A Christmas letter and package had come for
Sophie, delivered two weeks late because of windstorms that kept the ferry in port and the planes on the ground. Papa read us the letter.

Dearest Sophie
,

I think of you and miss you. Things are better
.

Love
,
Mama

Things are better
. None of Sophie’s mother’s letters had ever said that.

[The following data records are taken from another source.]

-- ==== Sys2Proof/Laws/BitTransport.lean ====
section
/-! SUPPORT. Everything the slots, the reset pulse and the byte writes can do, each as one equation. -/

namespace Sys2Proof.Machine

/-- Everything a write slot does (R120). -/
theorem writeBit_eq (v h : Bool) (s : State) :
    writeBit v h s = { s with
      mode := .floating, out := true, crit := h, env := s.env.afterWrite v, trace := s.trace ++ writeSlot s.cfg v h } := by
  cases h <;>
    simp [writeBit, pullLow, emit, setFloating, setDriven, driveLow, driveHigh, enterCritical, exitCritical, delay, slotWritten,
      writeSlot]

/-- Everything a read slot does (R122). -/
theorem readBit_eq (s : State) :
    readBit s = (pinLevel .slot s, { s with
      mode := .floating, out := false, crit := false, env := s.env.afterRead .slot, pinReads := s.pinReads + 1,
      trace := s.trace ++ readSlot s.cfg (pinLevel .slot s) }) := by
  simp [readBit, pullLow, emit, setFloating, setDriven, driveLow, enterCritical, exitCritical, delay, readPin, pinLevel, readSlot]

/-- Everything the reset pulse does once idle was reached (R140). -/
theorem resetPulse_eq (s : State) :
    resetPulse s = (!pinLevel .presence s, { s with
      mode := .floating, out := false, crit := false, env := s.env.afterRead .presence, pinReads := s.pinReads + 1,
      trace := s.trace ++ pulseEvents s.cfg (pinLevel .presence s) }) := by
  simp [resetPulse, pullLow, emit, setFloating, setDriven, driveLow, enterCritical, exitCritical, delay, readPin, pinLevel,
    pulseEvents]

/-- Everything a run of write slots does. -/
theorem writeBits_eq (vs : List Level) (s : State) :
    writeBits vs s = if vs = [] then s else { s with
      mode := .floating, out := true, crit := false, env := s.env.afterWrites vs,
      trace := s.trace ++ vs.flatMap (fun v => writeSlot s.cfg v false) } := by
  induction vs generalizing s with
  | nil => rfl
  | cons v vs ih =>
    rw [writeBits, ih, writeBit_eq]
    by_cases h : vs = []
    · subst h; simp [Env.afterWrites]
    · simp [h, Env.afterWrites]

/-- `writeByte(x, false)` ends released, with preemption enabled (R142). -/
theorem writeByte_eq (x : Byte) (s : State) :
    writeByte x false s = { s with
      mode := .floating, out := true, crit := false, env := s.env.afterWrites (wireBits x),
      trace := s.trace ++ writeByteEvents s.cfg x } := by
  have h : writeByte x false s = writeBits (wireBits x) s := rfl
  rw [h, writeBits_eq, if_neg (by simp [wireBits]), writeByteEvents]

/-- `writeByte(x, true)`: the eighth slot holds, and the pull-up follows it (R142, R144). -/
theorem writeByte_hold_eq (x : Byte) (s : State) :
    writeByte x true s = { s with
      mode := if s.cfg.apu then .floating else .driven, out := true, crit := true, pu := s.cfg.apu || s.pu,
      env := s.env.afterWrites (wireBits x),
      trace := s.trace ++ (((wireBits x).take 7).flatMap (fun v => writeSlot s.cfg v false) ++ writeSlot s.cfg (x.getLsbD 7) true ++
        if s.cfg.apu then [.pullupOn] else [.driveHigh, .setDriven]) } := by
  have h : writeByte x true s = pullupEngage (writeBit (x.getLsbD 7) true (writeBits ((wireBits x).take 7) s)) := rfl
  have he : (s.env.afterWrites ((wireBits x).take 7)).afterWrite (x.getLsbD 7) = s.env.afterWrites (wireBits x) := rfl
  rw [h, writeBits_eq, if_neg (by simp [wireBits]), writeBit_eq]
  by_cases ha : s.cfg.apu = true <;> simp [pullupEngage, ha, pullupOn, driveHigh, setDriven, emit] <;> exact he

/-- `RELEASE_PULLUP`'s operation, from any state (R151). -/
theorem releaseActivePullup_eq (s : State) :
    releaseActivePullup s = { s with
      mode := .floating, crit := false, pu := !s.cfg.apu && s.pu,
      trace := s.trace ++ ((if s.cfg.apu then [.pullupOff] else []) ++ [.setFloating, .exitCritical]) } := by
  by_cases ha : s.cfg.apu = true <;> simp [releaseActivePullup, ha, pullupOff, setFloating, exitCritical, emit]

end Sys2Proof.Machine
end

Each month she wrote, sometimes twice a month, always saying the same things: I love you, I miss you. But no letter had ever said things are better.

Byrd got up and walked to the window, pulling a curtain aside to look out.

“It was a good Christmas with Sophie here,” she said, her voice sounding far away and unsteady.

Mama unwrapped the package, a small rubber doll in a red dress. She handed it to Sophie. Sophie turned it over in her hand. She pulled a leg off.

“Baby leg,” she said.

She smiled and pulled the other one off.

Mama leaned over and took Sophie in her arms.

Papa looked at me quickly, then went off to work. And winter slipped into spring with those words—
things are better
—always with us, following us like clouds over our heads.

When it came to Mama that it was really, truly spring, she made us bundle up for the beach. Every spring she took her easel and paints to the beach before tourists came. She packed picnic lunches, and we pretended it was warm.

“It’s April, love,” Mama told Papa cheerfully. “Let’s go.”

“This is your mother’s robust time of year,” said Papa grumpily, pulling on his hat with the ear flaps.

“Well, I’m not going,” said Byrd. “I’m going to sit by the fire.”